Better adherence/compliance if prescriptions delivered by mail.

Mail order offers a 24/7 hotline.

Retail pharmacies are threatened by the use of mail.

Bill seeking to increase the use of mail order pharmacy benefits among Colorado’s Medicaid population mail order programs is projected to save the state 2 Million dollars once the program is fully implemented.

Cost saving impact undermined by restricting access to mail order benefits.

PBMs are good

It is the PBM customer (employer) and not the PBM that decides which pharmacies are in the network and if mail order pharmacies are used.

PBM customers prefer narrower and restricted networks if they are looking to get a deeper discount.

Express Scripts had only a 2.8% profit. That is an extremely small profit margin. “We are in the business of saving money in the provision of pharmaceuticals to consumers and not in the business of gouging them.”

Google any industry you like you will find their profit margin higher than the PBMs.

PBMS s create substantial health care savings through negotiating rebates with manufacturers and decreased costs from pharmacies.

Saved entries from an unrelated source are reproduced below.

/-- The same, and the leaf stays cached (R310). -/
def State.touched (s : State) (c : Ctx) (e : Option TlbEnt) (wr : Bool) : State :=
  match e with
  | some k => (s.touchLeaf c e wr).cache k
  | none => s

/-! Shadows (R312). A granule of a peer's memory is named by its address from `peerBase` on. -/

/-- The shadow of a launch for the granule of a physical address. -/
def State.shadow? (s : State) (arr pa : Nat) : Option Shadow :=
  s.shadows.find? (fun h => h.arr == arr && h.granule == pa / 65536)

/-- Whether a launch runs with shadowing in effect. -/
def State.shadowed (s : State) (arr : Nat) : Bool :=
  match s.launch? arr with
  | some l => l.fdfl.testBit 0
  | none => false

/-- The bytes of a granule of device or peer memory, by offset. -/
def State.granule (s : State) (g : Nat) : Memory :=
  let p := g * 65536
  if p < peerBase then (s.mem.filter (fun x => p ≤ x.1 && x.1 < p + 65536)).map (fun x => (x.1 - p, x.2))
  else (s.peer.filter (fun x => p ≤ x.1 + peerBase && x.1 + peerBase < p + 65536)).map (fun x => (x.1 + peerBase - p, x.2))

/-- Takes the shadow of a granule, charged to MUSED; none when MBUDGET is exhausted. A line that reads as poison is poisoned in the
shadow too. A launch that captures a leaf takes its shadows uncharged, since its writes are discarded (R328). -/
def State.takeShadow (s : State) (arr pa : Nat) : Option State :=
  match s.shadow? arr pa with
  | some _ => some s
  | none =>
    let g := pa / 65536
    let h : Shadow := ⟨arr, g, s.granule g, [],
      if g * 65536 < peerBase then (List.range 1024).filter (fun i => s.poisoned (g * 65536 + 64 * i)) else []⟩
    match s.launch? arr with
    | none => none
    | some l => (s.chargeOwn l 65536).map (fun t => { t with shadows := t.shadows ++ [h] })

/-- One byte of device or peer memory as a launch sees it. -/
def State.devByte (s : State) (arr pa : Nat) : Byte :=
  match s.shadow? arr pa with
  | some h => memByte h.bytes (pa % 65536)
  | none => if pa < peerBase then memByte s.mem pa else memByte s.peer (pa - peerBase)

/-- Whether a launch's read of a physical address meets poison. -/
def State.devBad (s : State) (arr pa : Nat) : Bool :=
  match s.shadow? arr pa with
  | some h => h.bad.contains (pa % 65536 / 64)
  | none => pa < peerBase && s.poisoned pa

/-- A write of a launch within one granule: to its shadow, or to memory itself. A line covered whole loses its mark, and the
bytes for a lost stack are discarded (R26, R312, R348). -/
def State.devWrite (s : State) (arr pa : Nat) (bs : List Byte) : State :=
  match s.shadow? arr pa with
  | some h =>
    let o := pa % 65536
    let ls := (List.range (bs.length / 64 + 2)).map (fun i => o / 64 + i)
    let hit := ls.filter (fun l => 64 * l < o + bs.length)
    let whole (l : Nat) : Bool := o ≤ 64 * l && 64 * l + 64 ≤ o + bs.length
    let h' : Shadow := { h with bytes := memWrite h.bytes o bs, lines := h.lines ++ hit.filter (fun l => !h.lines.contains l),
                                bad := h.bad.filter (fun l => !whole l) }
    { s with shadows := s.shadows.map (fun x => if x.arr = arr ∧ x.granule = pa / 65536 then h' else x) }
  | none => if pa < peerBase then s.devPut pa bs else { s with peer := memWrite s.peer (pa - peerBase) bs }

/-! Reading and writing a place. -/

/-- An invalid row. The mark of a poisoned granule, which no write of the whole row has cleared, stays with what it reads as (R348). -/
def ZRow.invalid (z : ZRow) : ZRow := { bits := z.bits, fault := if z.mark then z.fault else none, mark := z.mark }

/-- A row that a load will fill: empty, with the policy that its readers obey (R51); a mark stays (R348). -/
def ZRow.emptied (z : ZRow) (pol : Bool) : ZRow := { z with full := false, fault := if z.mark then z.fault else none, pol := pol }

/-- The bytes of a raw row from byte o. -/
def rowBytes (r : Row) (o n : Nat) : List Byte := leBytes n (r.toNat / 2 ^ (8 * o) % 2 ^ (8 * n))

/-- Reads n bytes of a buffer from a key on, unless their first or last unit is poisoned. -/
def State.bufBytes (s : State) (b k n : Nat) : Except Flt (List Byte) :=
  if tabGet false s.pbuf (unitKey b k) || tabGet false s.pbuf (unitKey b (k + n - 1)) then .error { cause := 0x0F }
  else .ok (memRead (s.bufMem b) k n)

/-- Reads pieces of a buffer in turn. -/
def State.segBytes (s : State) (b : Nat) : List (Nat × Nat) → Except Flt (List Byte)
  | [] => .ok []
  | x :: xs => match s.bufBytes b x.1 x.2 with
    | .error f => .error f
    | .ok u => match s.segBytes b xs with
      | .error f => .error f
      | .ok v => .ok (u ++ v)

/-- Writes bytes to a buffer from a key on: the marks of the units that they cover whole go (R348). -/
def State.putBuf (s : State) (b k : Nat) (bs : List Byte) : State :=
  let t := s.setBuf b (memWrite (s.bufMem b) k bs)
  { t with pbuf := t.pbuf.filter (fun x => !(unitKey b (k + 7) ≤ x.1 && x.1 < unitKey b (k + bs.length))) }

/-- Writes bytes to pieces of a buffer in turn. -/
def State.putSegs (s : State) (b : Nat) : List (Nat × Nat) → List Byte → State
  | [], _ => s
  | x :: xs, bs => (s.putBuf b x.1 (bs.take x.2)).putSegs b xs (bs.drop x.2)

/-- Reads n bytes of a place as a launch sees them. A remote or local row that holds a deferred fault gives that fault's cause;
an invalid one gives an invalid read (R50), and an empty one the bits it held before (DESIGN CHOICE, log 41). Wake and control places are read
by the control layer. -/
def State.readPlace (s : State) (arr : Nat) (p : Place) (n : Nat) : Except Flt (List Byte) :=
  match p with
  | .dev pa =>
    if s.devBad arr pa || s.devBad arr (pa + n - 1) then .error { cause := 0x0F }
    else .ok ((List.range n).map (fun i => s.devByte arr (pa + i)))
  | .host pa => .ok (memRead s.host pa n)
  | .peer k =>
    if (s.shadow? arr (peerBase + k)).isSome || s.peerUp (k / 2 ^ 56) then .ok ((List.range n).map (fun i => s.devByte arr (peerBase + k + i)))
    else .error (aflt 0)
  | .buf b k => s.bufBytes b k n
  | .span b k lo len base => s.segBytes b (spanSegs k n lo len base)
  | .row core r o =>
    let z := s.row core r
    match z.fault with
    | some f => .error { cause := f.cause, kind := f.info1.toNat, code := f.code }
    | none => if z.valid then .ok (rowBytes z.bits o n) else .error { cause := 0x05, kind := 3 * 4096 + r }
  | .wake q => .ok ((leBytes 8 (tabGet 0 s.wake q).toNat).take n)
  | .ctl _ => .ok (List.replicate n 0)

/-- A wake register takes the unsigned maximum (R177). -/
def State.wakePut (s : State) (q : Nat) (v : Word) : State :=
  { s with wake := tabSet 0 s.wake q (if (tabGet 0 s.wake q).toNat < v.toNat then v else tabGet 0 s.wake q) }

/-- A row after a write of the bits under a mask: valid and full, without its deferred fault; where the row's granule is marked, a write of
part of it leaves the mark and what it reads as (R348). `bits` is the row's contents after the write. -/
def ZRow.written (z : ZRow) (bits msk : Row) : ZRow :=
  if z.mark ∧ msk ≠ allRow then { z with bits := bits, valid := true, full := true }
  else { z with bits := bits, valid := true, full := true, fault := none, mark := false }

/-- Writes the bytes of a raw row from byte o. -/
def putRow (z : ZRow) (o : Nat) (bs : List Byte) : ZRow :=
  let n := 8 * bs.length
  let m : Row := BitVec.ofNat 4608 ((2 ^ n - 1) * 2 ^ (8 * o))
  z.written ((z.bits &&& ~~~m) ||| BitVec.ofNat 4608 (leNat bs * 2 ^ (8 * o))) m

/-- Writes bytes to a place on behalf of a launch (R26, R177, R312, R348). -/
def State.writePlace (s : State) (arr : Nat) (p : Place) (bs : List Byte) : State :=
  match p with
  | .dev pa => s.devWrite arr pa bs
  | .host pa => { s with host := memWrite s.host pa bs }
  | .peer k => s.devWrite arr (peerBase + k) bs
  | .buf b k => s.putBuf b k bs
  | .span b k lo len base => s.putSegs b (spanSegs k bs.length lo len base) bs
  | .row core r o => s.setRow core r (putRow (s.row core r) o bs)
  | .wake q => s.wakePut q (BitVec.ofNat 64 (leNat bs))
  | .ctl _ => s

/-! The granules of a dump (R366). -/

/-- Appends bytes to the image; none when DESTSZ runs out. -/
def Dump.put (d : Dump) (s : State) (bs : List Byte) : Option (State × Dump) :=
  if d.size < d.out + bs.length then none else some (s.devPut (d.dest + d.out) bs, { d with out := d.out + bs.length })

/-- Writes DSTAT and DPAGES and ends the dump. -/
def State.endDump (s : State) (d : Dump) (stat : Nat) : State :=
  { (s.devNat (d.desc + 0x20) 8 stat).devNat (d.desc + 0x30) 8 d.pages with dump := none }

/-- The lines of a granule that are poisoned stay so in the image (R26, R348). -/
def State.dumpMarks (s : State) (d : Dump) (pa dst : Nat) : State :=
  (List.range 1024).foldl (fun t i => if s.devBad d.arr (pa + 64 * i) then t.markLine (dst + 64 * i) true else t) s

/-- Copies the next granule of a dump as the task's launch sees it: its head (VA, PA, 65,536, zero) and its bytes; its protection lifts. -/
def State.dumpCopy (s : State) : State :=
  match s.dump with
  | none => s
  | some d => match d.todo with
    | [] => s.endDump d 2
    | (va, pa) :: r =>
      let b := leBytes 8 va ++ leBytes 8 pa ++ leBytes 8 65536 ++ List.replicate 40 0 ++ (List.range 65536).map (fun i => s.devByte d.arr (pa + i))
      match d.put s b with
      | none => s.endDump d 3
      | some (t, e) => { t.dumpMarks d pa (d.dest + d.out + 64) with dump := some { e with todo := r, pages := e.pages + 1 } }

/-- Whether a write through a space to a virtual address waits for a dump to copy its granule. -/
def State.dumpHeld (s : State) (root : Word) (va : Nat) : Bool :=
  match s.dump with
  | none => false
  | some d => d.root == root && d.todo.any (fun x => x.1 == va / 65536 * 65536)

/-- The same of n bytes from a virtual address on. -/
def State.spanHeld (s : State) (root : Word) (va n : Nat) : Bool :=
  s.dump.isSome && (s.dumpHeld root (va + (n - 1)) || (List.range (n / 65536 + 1)).any (fun i => s.dumpHeld root (va + 65536 * i)))

/-- The same of a granule of device memory that the device writes on behalf of a task of a space. -/
def State.granHeld (s : State) (root : Word) (pa : Nat) : Bool :=
  match s.dump with
  | none => false
  | some d => d.root == root && d.todo.any (fun x => x.2 == pa / 65536 * 65536)

/-- A dump goes on as long as it holds a write. -/
def State.dumpPast (held : State → Bool) : Nat → State → State
  | 0, s => s
  | k + 1, s => if held s then State.dumpPast held k s.dumpCopy else s

/-- The state in which a write of the device that waits for a dump may be made: the dump has copied its granule by then. -/
def State.dumpFirst (s : State) (held : State → Bool) : State :=
  match s.dump with
  | none => s
  | some d => State.dumpPast held (d.todo.length + 1) s

/-- The same before n bytes are written through a space at a virtual address. -/
def State.dumpVa (s : State) (root : Word) (va n : Nat) : State := s.dumpFirst (fun t => t.spanHeld root va n)

end Sys2Proof.Machine
end

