-- ==== Sys2Proof/Machine/Flags.lean ====
section
/-! DEFINITION. How lane results become one row result with its flags (R75, R227, R228), and the trapping flags (R76). -/

namespace Sys2Proof.Machine

/-- The OR of flag sets. -/
def orFlags (fs : List Nat) : Nat := fs.foldl Nat.lor 0

/-- The flags of the active lanes: an inactive lane contributes none (R227). -/
def laneFlags (rs : List (Option FR)) : Nat := orFlags (rs.filterMap (fun r => r.map FR.flags))

/-- The row of lane results; an inactive lane stands as 0 and is not written. -/
def laneRow (w : Nat) (rs : List (Option FR)) : Row := packRow w (rs.map (fun r => (r.map FR.bits).getD 0))

/-- The written bits of lane results. -/
def laneMsk (w : Nat) (rs : List (Option FR)) : Row := laneMask w (rs.map Option.isSome)

/-- Leaves lane results as a result for a vector register. -/
def State.postLanes (s : State) (d : BitVec 6) (lat w : Nat) (rs : List (Option FR)) : State :=
  s.postV d lat (laneRow w rs) (laneMsk w rs) (laneFlags rs)

/-- The flags that trap under MODE.FTRAP: INV, DBZ, OVF and UNF; INX and SAT never do (R76). -/
def trapping (ftrap flags : Nat) : Nat := Nat.land (Nat.land flags 15) ftrap

end Sys2Proof.Machine
end

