-- ==== Sys2Proof/Machine/Admit.lean ====
section
/-! DEFINITION. Launch packets and records: their checks, admission, the deadline heap, completion at once, and the Milliner's slot
(R278 to R289, R293, R295, R296, R322, R326, R400). -/

namespace Sys2Proof.Machine

/-! Memory that the device uses on behalf of a launch or queue (R400). -/

/-- Reads n bytes at a virtual address of a space, line by line; none where the address is unusable or the bytes are poisoned. -/
def State.useRead (s : State) (root : Word) : Nat → Word → Nat → Option (State × List Byte)
  | 0, _, _ => some (s, [])
  | fuel + 1, a, n =>
    if n = 0 then some (s, [])
    else
      let m := min n (64 - a.toNat % 64)
      match s.useAddr root a false with
      | none => none
      | some (p, ea) => match (s.touch ea false).readPlace 0 p m with
        | .error _ => none
        | .ok bs => match State.useRead (s.touch ea false) root fuel (a + BitVec.ofNat 64 m) (n - m) with
          | none => none
          | some (t, r) => some (t, bs ++ r)

/-- A dump copies the granule of a virtual address of a space before n bytes are written there (R366). -/
def State.dumpUse (s : State) (root : Word) (a : Word) (n : Nat) : State := if selOf a = 0 then s.dumpVa root (lowOf a) n else s

/-- Writes bytes at a virtual address of a space; none where the address is unusable. -/
def State.useWrite (s0 : State) (root : Word) : Nat → Word → List Byte → Option State
  | 0, _, _ => some s0
  | fuel + 1, a, bs =>
    if bs.isEmpty then some s0
    else
      let m := min bs.length (64 - a.toNat % 64)
      let s := s0.dumpUse root a m
      match s.useAddr root a true with
      | none => none
      | some (p, ea) =>
        if s.farFails 0 p false then none
        else State.useWrite (((s.touch ea true).farUse p).writePlace 0 p (bs.take m)) root fuel (a + BitVec.ofNat 64 m) (bs.drop m)

/-- The pieces that a range of n bytes needs at most. -/
def pieces (n : Nat) : Nat := n / 64 + 2

/-! Fields of a packet (Table 19.2). -/

def pkGW (p : List Byte) : Nat := numAt p 1 1
def pkTasks (p : List Byte) : Nat := numAt p 4 4 + 1
def pkRcb (p : List Byte) : Nat := numAt p 8 8
def pkCode (p : List Byte) : Word := BitVec.ofNat 64 (numAt p 0x10 8)
def pkCost (p : List Byte) : Nat := numAt p 0x28 4
def pkDeps (p : List Byte) : Word := BitVec.ofNat 64 (numAt p 0x38 8)
def pkNdep (p : List Byte) : Nat := numAt p 0x34 2
def pkCrec (p : List Byte) : Word := BitVec.ofNat 64 (numAt p 0x60 8)
def pkSiga (p : List Byte) : Word := BitVec.ofNat 64 (numAt p 0x68 8)
def pkJctr (p : List Byte) : Word := BitVec.ofNat 64 (numAt p 0x78 8)

/-- Where a packet comes from: the queue whose slot serves it, the RCB whose subtree may launch, the launching context of a record
(launch, task and rank), and its place for dependences found to hold. -/
structure Source where
  queue : Nat
  owner : Nat
  ident : Option (Nat × Nat × Nat)
  key : Nat × Nat

/-- CREC, SIGA and JCTR have the forms that check 1 asks for. -/
def crecForm (a : Word) : Bool := a.toNat % 64 == 0 && selOf a == 0
def sigaForm (a : Word) : Bool := a == 0 || (a.toNat % 8 == 0 && (selOf a == 0 || selOf a == 2 || selOf a == 3 || selOf a == 0x20))
def jctrForm (a : Word) : Bool := a == 0 || (a.toNat % 8 == 0 && selOf a == 0)
def tailForm (p : List Byte) : Bool := crecForm (pkCrec p) && sigaForm (pkSiga p) && jctrForm (pkJctr p)

/-- The dependence entries of a packet; none where the list does not translate. -/
def State.depsOf (s : State) (root : Word) (p : List Byte) : Option (State × List (List Byte)) :=
  if pkNdep p = 0 then some (s, [])
  else (s.useRead root (pieces (16 * pkNdep p)) (pkDeps p) (16 * pkNdep p)).map (fun x =>
    (x.1, (List.range (pkNdep p)).map (fun i => (x.2.drop (16 * i)).take 16)))

/-- Whether a dependence entry has a legal form (R287): KIND 1 in a record only, whatever its TL (one that the context does not have has the
completed value 0, R219), KIND 2 on a counter that translates. -/
def State.depForm (s : State) (root : Word) (isRec : Bool) (d : List Byte) : Bool :=
  let a : Word := BitVec.ofNat 64 (numAt d 8 8)
  numAt d 2 6 == 0 && (if numAt d 0 1 = 1 then isRec
    else numAt d 0 1 == 2 && a.toNat % 8 == 0 && (s.useAddr root a false).isSome)

/-- Check 1 of R286 for a launch packet. -/
def State.check1 (s : State) (src : Source) (p : List Byte) : Bool :=
  numAt p 0 1 == 1 && numAt p 3 1 / 8 == 0 && numAt p 0x36 2 == 0 && numAt p 0x32 2 / 4 == 0
    && [1, 2, 4, 8, 16].contains (pkGW p) && numAt p 2 1 ≤ 40 && 1 ≤ pkCost p && numAt p 0x18 8 % 64 == 0 && pkNdep p ≤ 16
    && tailForm p && s.under src.owner (pkRcb p)
    && (pkNdep p == 0 || ((pkDeps p).toNat % 16 == 0 && selOf (pkDeps p) == 0 && (match s.spaceOf (pkRcb p) with
      | none => false
      | some root => match s.depsOf root p with
        | none => false
        | some (t, ds) => ds.all (t.depForm root src.ident.isSome))))

/-- Check 2 (R28, R321): the chain of RCBs, and a chain record with a log pool for its root. -/
def State.check2 (s : State) (p : List Byte) : Option (List Rcb × Nat) :=
  match s.chain (pkRcb p) with
  | none => none
  | some ch =>
    if chainOk (pkGW p) ch then
      match s.chainOf (rootOf ch) with
      | some n => if s.reg (chainOff n + 0x10) = 0 then none else some (ch, n)
      | none => none
    else none

/-- The registered object of a CODE under a space (R371). -/
def State.codeAt (s : State) (root code : Word) : Option CodeObj := s.registry.find? (fun k => k.ptroot == root && k.text == code)

/-- Whether a launch's width and windows agree with its code object (R33, R124, R160). That tiles with an unnamed window, SKEW and spill bytes
beyond their limits count too is the model's reading (DEDUCED, log 110). -/
def codeFits (p : List Byte) (k : CodeObj) : Bool :=
  k.gw == pkGW p && k.tiles ≤ 16 && (k.win == 0xFF || k.win / 2 < k.tiles) && k.tiles + (k.win == 0xFF).toNat ≤ 16
    && k.skew < 32 && numAt p 0x2C 2 ≤ 1024 && numAt p 0x2E 2 ≤ 768 && 1 ≤ numAt p 0x30 2 && numAt p 0x30 2 ≤ 256
    && k.spill ≤ 1024 * numAt p 0x30 2

/-- Whether a dependence holds (R287): the launching context's timeline, or a counter at 0; a context that has ended waits for
nothing. A poisoned counter does not read 0. -/
def State.depHolds (s : State) (src : Source) (root : Word) (d : List Byte) : Bool :=
  let v := numAt d 8 8
  if numAt d 0 1 = 1 then
    match src.ident with
    | none => false
    | some (arr, task, rank) =>
      (s.ctxs ++ s.saved).all (fun c => !(c.live && c.arr == arr && c.task == task && c.rank == rank && c.stat != .ended)
        || v ≤ (c.tls.getD (numAt d 1 1) {}).done)
  else match s.useRead root 2 (BitVec.ofNat 64 v) 8 with
    | some (_, bs) => leNat bs == 0
    | none => false

/-- Tests the dependences not yet found to hold, and notes those that do now: the state, and how many are still open. -/
def State.depTest (s : State) (src : Source) (root : Word) : Nat → List (List Byte) → State × List Nat
  | _, [] => (s, [])
  | i, d :: ds =>
    let k := (src.key.1, src.key.2, i)
    let r := s.depTest src root (i + 1) ds
    if s.depSeen.contains k then r
    else if s.depHolds src root d then ({ r.1 with depSeen := r.1.depSeen ++ [k] }, r.2)
    else (r.1, i :: r.2)

/-- Check 4: the state with what has been found, and whether every dependence holds. -/
def State.check4 (s : State) (src : Source) (root : Word) (p : List Byte) : State × Bool :=
  match s.depsOf root p with
  | none => (s, false)
  | some (t, ds) =>
    let r := t.depTest src root 0 ds
    (r.1, r.2.isEmpty)

/-- A packet that has been handled leaves no dependence behind. -/
def State.depDone (s : State) (src : Source) : State :=
  { s with depSeen := s.depSeen.filter (fun x => !(x.1 == src.key.1 && x.2.1 == src.key.2))
           noSplice := s.noSplice.filter (fun x => x.2.1 != src.key) }

/-! The admission test (R288). -/

/-- Tasks of a launch, and those not yet placed. A capture runs one task (R328). -/
def Launch.ntasks (l : Launch) : Nat := if l.capture.isSome then 1 else pkTasks l.packet
def Launch.unplaced (l : Launch) : Nat := l.ntasks - l.placed

/-- REM of an entry: COST × unplaced ÷ tasks, rounded up. -/
def Launch.rem (l : Launch) : Nat := (pkCost l.packet * l.unplaced + l.ntasks - 1) / l.ntasks

/-- The admission test of a newcomer of priority b with its deadline and cost. -/
def State.admits (s : State) (b deadl cost : Nat) : Bool :=
  if 47 ≤ b then true
  else
    let es := ((s.heap.filter (fun l => l.prio == b)).map (fun l => (pkDeadl l.packet, l.rem))) ++ [(deadl, cost)]
    let cap := wfld (s.reg (0x2000 + 8 * b)) 0 9
    let now := s.tb.toNat
    now < deadl && (es.filter (fun j => deadl ≤ j.1)).all (fun j =>
      decide (1000 * ((es.filter (fun k => k.1 ≤ j.1)).map Prod.snd).foldl Nat.add 0 ≤ (j.1 - now) * cap) && now ≤ j.1)

/-- Budgets (R293): the cost against CBUDGET, the run queue's 32 bytes against MBUDGET, and a log budget not yet used up. -/
def State.budgets (s : State) (ch : List Rcb) (cost : Nat) : Bool :=
  canCharge 1 Rcb.cused Rcb.cbudget cost ch && canCharge 2 Rcb.mused Rcb.mbudget 32 ch
    && ch.all (fun r => !r.ovr.testBit 4 || tabGet 0 s.lused r.addr < r.lbudget)

/-! Completion (R296). -/

/-- A completion record (Table 19.3). -/
def crecBytes (status faults : Nat) (start fin : Word) (root : BitVec 256) (cflags tasks : Nat) : List Byte :=
  leBytes 4 status ++ leBytes 4 faults ++ leBytes 8 start.toNat ++ leBytes 8 fin.toNat ++ hashBytes root ++ leBytes 4 cflags ++ leBytes 4 tasks

/-- A record of kind 12 to a route. -/
def State.rec12 (s : State) (a : Word) (arr rcb : Nat) (route : Option Nat) : State :=
  s.sendRec { kind := 12, addr := a.toNat, launch := arr, rcb := rcb } route

/-- Step 2: the record at CREC; none where CREC is unusable. -/
def State.putCrec (s : State) (root : Option Word) (p : List Byte) (bs : List Byte) : Option State :=
  if crecForm (pkCrec p) then root.bind (fun r => s.useWrite r 3 (pkCrec p) bs) else none

/-- Step 3: the signal; none where the store cannot be performed. -/
def State.putSignal (s : State) (root : Option Word) (p : List Byte) : Option State :=
  let a := pkSiga p
  if a = 0 then some s
  else if !sigaForm a then none
  else if selOf a = 0x20 then (if lowOf a / 8 < 4096 then some (s.wakePut (lowOf a / 8) (BitVec.ofNat 64 (numAt p 0x70 8))) else none)
  else match root.bind (fun r => s.useAddr r a true) with
    | none => none
    | some (.dev pa, _) => if s.poisoned pa then none else root.bind (fun r => s.useWrite r 3 a ((p.drop 0x70).take 8))
    | some _ => root.bind (fun r => s.useWrite r 3 a ((p.drop 0x70).take 8))

/-- Step 4: the join counter; none where it cannot be written. -/
def State.putJoin (s : State) (root : Option Word) (j : Joiner) (a : Word) : Option State :=
  if a = 0 then some s
  else if !jctrForm a then none
  else match root.bind (fun r => (s.useAddr r a true).map (fun x => (r, x))) with
    | some (r, .dev pa, ea) => some (((s.dumpUse r a 8).touch ea true).joinAt j a pa)
    | _ => none

/-- Steps 2 to 4 for a packet: its record, its signal and its join counter. Where CREC is unusable a record of kind 12 is sent; a
packet that fails a check is then consumed without more. -/
def State.tellEnd (s : State) (root : Option Word) (arr : Nat) (p bs : List Byte) (route : Option Nat) (ran : Bool) : State :=
  let rcb := pkRcb p
  let step34 (t : State) : State :=
    let u := (t.putSignal root p).getD (t.rec12 (pkSiga p) arr rcb route)
    (u.putJoin root ⟨arr, rcb, route⟩ (pkJctr p)).getD (u.rec12 (pkJctr p) arr rcb route)
  match s.putCrec root p bs with
  | some t => step34 t
  | none =>
    let t := s.rec12 (pkCrec p) arr rcb route
    if ran then step34 t else t

/-- CFLAGS with bit 11 for an end above the deadline. -/
def withLate (cflags : Nat) (fin : Word) (p : List Byte) : Nat := if pkDeadl p < fin.toNat then Nat.lor cflags 0x800 else cflags

/-- Task entries in increasing task order. -/
def insertTask (x : Nat × BitVec 256) : List (Nat × BitVec 256) → List (Nat × BitVec 256)
  | [] => [x]
  | y :: ys => if y.1 ≤ x.1 then y :: insertTask x ys else x :: y :: ys
def sortTasks (xs : List (Nat × BitVec 256)) : List (Nat × BitVec 256) := xs.foldl (fun acc x => insertTask x acc) []

/-- The launch root (R318). -/
def Launch.rootHash (l : Launch) : BitVec 256 := treeRoot ((sortTasks l.tasks).map (fun x => taskEntry x.1 x.2))

/-- Whether every rank of every task of a launch has ended and no task is still to be placed; for C of a fused pair, whether the fused
tasks have ended, P's part included (R347). -/
def State.allEnded (s : State) (l : Launch) : Bool :=
  !l.fuse.any (fun f => f.origin == 2 && (s.ctxs ++ s.saved).any (fun c => c.live && c.arr == f.mate && c.stat != .ended)) &&
  !(s.ctxs ++ s.saved).any (fun c => c.live && c.arr == l.arr && c.stat != .ended) && (l.stopped || l.unplaced == 0) && !l.replay

/-- Commits the shadows of a launch line by line (R312): a line that still holds a mark hands it on. -/
def State.commitLines (s : State) (h : Shadow) : List Nat → State
  | [] => s
  | k :: ks =>
    let pa := 65536 * h.granule + 64 * k
    let bs := memRead h.bytes (64 * k) 64
    if peerBase ≤ pa then State.commitLines { s with peer := memWrite s.peer (pa - peerBase) bs } h ks
    else
      let t := s.devPut pa bs
      (if h.bad.contains k && !s.dead pa then t.markLine pa true else t).commitLines h ks

/-- Releases the shadows of a launch and what they were charged. -/
def State.releaseShadows (s : State) (l : Launch) : State :=
  let n := (s.shadows.filter (fun h => h.arr == l.arr)).length
  let t : State := { s with shadows := s.shadows.filter (fun h => h.arr != l.arr) }
  t.freeOwn l (65536 * n)

/-- A held launch or launcht joins its pool, or its overflow area when the pool is full; none where neither has room. -/
def State.pushHeld (s : State) (e : List Byte) : Option State :=
  let rcb := numAt e 8 8
  let p := s.poolAt (s.rcb rcb).pool
  if p.fits 1 then some (s.poolAdd p e)
  else if s.canSpill rcb then
    let t := s.spillPool rcb
    let q := t.poolAt (t.rcb rcb).pool
    if q.fits 1 then some (t.poolAdd q e) else none
  else none

/-- The held operations of a launch, in issue order (R312). -/
def State.performHeld (s : State) (l : Launch) : List (Nat × List Byte × Word) → Option State
  | [] => some s
  | (k, e, a) :: r =>
    if k = 2 then State.performHeld ((s.putJoin (some l.ptroot) ⟨l.arr, l.rcb, some l.eroute⟩ a).getD (s.rec12 a l.arr l.rcb (some l.eroute))) l r
    else match s.pushHeld e with
      | some t => State.performHeld t l r
      | none => none

/-- Commits a shadowed launch: its lines, its held operations, its shadows; none where a held launch finds no room yet. A dump of its space
copies a granule before its lines are committed (R366). -/
def State.commit (s : State) (l : Launch) : Option State :=
  let t := (s.shadows.filter (fun h => h.arr == l.arr)).foldl (fun u h =>
    (u.dumpFirst (fun v => v.granHeld l.ptroot (65536 * h.granule))).commitLines h h.lines) s
  (t.releaseShadows l).performHeld l l.held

This bill will increase drug costs

Pharmacy network will offer a better price because they know it will deliver a certain amount of retail traffic to their stores. And this bill is about retail traffic. If that traffic is not realized because the network is destroyed and we are obligated to provide consumers the choice of going to any pharmacy. Next year the price of the benefit will go up because the retail store did not realize the increased traffic and that ultimately over time drives up prices.

Health insurers will lose their private right of contract. This intrusion can result in increased costs of health care premiums.

According to the 2012 study University of Pennsylvania Law School “We find statistically significant increase in expenditures because of AWP (Any Willing Provider) laws. This suggests that AWP laws are a poor idea from a public policy perspective.

Bill limits the ability to form strategic business partnerships which will increase costs.

Studies have found substantial savings associated with preferred pharmacies and mail order pharmacies.